──────── RECORD SET ────────

theorem witness_CyclesStartAndEnd :
    ((live []).inService .s0 = true ∧ ((live []).seg .s0).sched.cycle = .ended) ∧
    ((live planStations).inService .s0 = true ∧ ((live planStations).seg .s0).sched.cycle = .ended) ∧
    (((live []).modSched .s0 fun q => { q with cycle := .empty }).seg .s0).sched.cycle = .empty := by decide +kernel

/-- Segment 0 with its interval timer running, in a state. -/
def timed (st : SegState) : Dev :=
  (live []).modSeg .s0 fun q =>
    { q with mon := { q.mon with state := st }, disc := { q.disc with intervalTimer := some 900 } }

theorem witness_PassesFallDue :
    (∀ st, st = .active ∨ st = .strained ∨ st = .trial →
      ((timed st).seg .s0).disc.intervalTimer = some 900 ∧ ((timed st).seg .s0).disc.pass = .idle ∧
      ((timed st).seg .s0).mon.state = st) ∧
    segOf (0#8).toNat = some .s0 ∧ segOf (3#8).toNat = some .s3 ∧ segOf (4#8).toNat = none ∧
    (let q := ((timed .active).modDisc .s0 fun x => { x with pass := .due }).seg .s0
     q.mon.state = .active ∧ q.disc.pass ≠ .idle) ∧
    (let q := (Dev.reset).seg .s0
     q.mon.state ≠ .active ∧ q.mon.state ≠ .strained ∧ q.mon.state ≠ .trial) := by
  refine ⟨?_, by decide +kernel⟩
  rintro st (rfl | rfl | rfl) <;> decide +kernel

theorem witness_FirstHoldTakesTheMedium :
    ∀ h, h = Hold.discovery ∨ h = .probe →
    let d := (live []).modSched .s0 fun q => { q with holds := [h] }
    let q := d.seg .s0
    q.sched.holds = h :: [] ∧ d.inService .s0 = true ∧ q.sched.turn = none ∧ q.sched.medium = none := by
  rintro h (rfl | rfl) <;> decide +kernel

/-- Segment 0 in the level-0 window of a pass. -/
def inWindow : Dev :=
  (live []).modSeg .s0 fun q => { q with
    sched := { q.sched with medium := some .discovery }
    disc := { q.disc with pass := .level0, run := some ⟨120, none, [], false, 100, []⟩ } }

/-- One garbled slot, and eight. -/
theorem witness_WindowsEnd :
    let r : PassRun := ⟨120, none, [], false, 100, []⟩
    ((inWindow.seg .s0).disc.run = some r ∧ r.held = false ∧ r.group = none ∧ r.readings = []) ∧
    (garbledSlots (readWindow none [.quiet, .noise]) = 1 :: [] ∧ ([] : List Nat).length ≤ 7) ∧
    (garbledSlots (readWindow none (List.replicate 8 .noise)) = 0 :: [1, 2, 3, 4, 5, 6, 7] ∧
      [1, 2, 3, 4, 5, 6, 7].length ≤ 7) ∧
    (let slots := [SlotLine.frame (trunkBytes kPresence 5 0 0#8 []) true false]
     garbledSlots (readWindow none slots) = [] ∧ cleanNumbers (readWindow none slots) = [5] ∧
      inWindow.station .s0 5 = none ∧ inWindow.stations.length < 256 ∧ inWindow.inService .s0 = true) := by
  decide +kernel

/-- One second past the absent-forget time and at it, a DYNAMIC alias at the alias idle time and a second short of it. -/
theorem witness_AgedEntriesLeave :
    let e := { sta 0 .s0 17 .absent with origin := .discovered, absentSince := some 0 }
    let a : AliasEntry := ⟨.s0, 225, .dynamic, .ethernet 1#48, .active, 0, 0⟩
    let b : AliasEntry := ⟨.s0, 226, .static, .ethernet 1#48, .active, 0, 0⟩
    let d := { live [e, sta 1 .s0 18 .present] with uptime := 3601, aliases := [a, b] }
    (StationsOk d ∧ d.station .s0 17 = some e ∧ e.origin = .discovered ∧ e.role = .terminal ∧ e.state = .absent ∧
      d.printerAt .s0 17 = none ∧ e.absentSince = some 0 ∧ d.set.absentForget < d.uptime - 0) ∧
    { d with uptime := 3600 }.uptime - 0 ≤ d.set.absentForget ∧
    (d.station .s0 18 = some (sta 1 .s0 18 .present) ∧ (sta 1 .s0 18 .present).state ≠ .absent) ∧
    (d.aliasAt .s0 225 = some a ∧ a.kind = .dynamic ∧ { d with uptime := 300 }.set.aliasIdle ≤ 300 - a.lastUsed) ∧
    { d with uptime := 299 }.uptime - a.lastUsed < d.set.aliasIdle ∧
    d.aliasAt .s0 226 = some b ∧ b.kind = .static ∧ d.station .s0 1 = none ∧ d.aliasAt .s0 254 = none := by
  unfold StationsOk ascending; decide +kernel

────────

* _BRIEF_
Would you return each line of the material above, unchanged, from the first one through the line where "(garbledSlots (readWindow none [.quiet, .noise])" appears?

* _ANSWER SPACE_
theorem witness_CyclesStartAndEnd :
    ((live []).inService .s0 = true ∧ ((live []).seg .s0).sched.cycle = .ended) ∧
    ((live planStations).inService .s0 = true ∧ ((live planStations).seg .s0).sched.cycle = .ended) ∧
    (((live []).modSched .s0 fun q => { q with cycle := .empty }).seg .s0).sched.cycle = .empty := by decide +kernel

/-- Segment 0 with its interval timer running, in a state. -/
def timed (st : SegState) : Dev :=
  (live []).modSeg .s0 fun q =>
    { q with mon := { q.mon with state := st }, disc := { q.disc with intervalTimer := some 900 } }

theorem witness_PassesFallDue :
    (∀ st, st = .active ∨ st = .strained ∨ st = .trial →
      ((timed st).seg .s0).disc.intervalTimer = some 900 ∧ ((timed st).seg .s0).disc.pass = .idle ∧
      ((timed st).seg .s0).mon.state = st) ∧
    segOf (0#8).toNat = some .s0 ∧ segOf (3#8).toNat = some .s3 ∧ segOf (4#8).toNat = none ∧
    (let q := ((timed .active).modDisc .s0 fun x => { x with pass := .due }).seg .s0
     q.mon.state = .active ∧ q.disc.pass ≠ .idle) ∧
    (let q := (Dev.reset).seg .s0
     q.mon.state ≠ .active ∧ q.mon.state ≠ .strained ∧ q.mon.state ≠ .trial) := by
  refine ⟨?_, by decide +kernel⟩
  rintro st (rfl | rfl | rfl) <;> decide +kernel

theorem witness_FirstHoldTakesTheMedium :
    ∀ h, h = Hold.discovery ∨ h = .probe →
    let d := (live []).modSched .s0 fun q => { q with holds := [h] }
    let q := d.seg .s0
    q.sched.holds = h :: [] ∧ d.inService .s0 = true ∧ q.sched.turn = none ∧ q.sched.medium = none := by
  rintro h (rfl | rfl) <;> decide +kernel

/-- Segment 0 in the level-0 window of a pass. -/
def inWindow : Dev :=
  (live []).modSeg .s0 fun q => { q with
    sched := { q.sched with medium := some .discovery }
    disc := { q.disc with pass := .level0, run := some ⟨120, none, [], false, 100, []⟩ } }

/-- One garbled slot, and eight. -/
theorem witness_WindowsEnd :
    let r : PassRun := ⟨120, none, [], false, 100, []⟩
    ((inWindow.seg .s0).disc.run = some r ∧ r.held = false ∧ r.group = none ∧ r.readings = []) ∧
    (garbledSlots (readWindow none [.quiet, .noise]) = 1 :: [] ∧ ([] : List Nat).length ≤ 7) ∧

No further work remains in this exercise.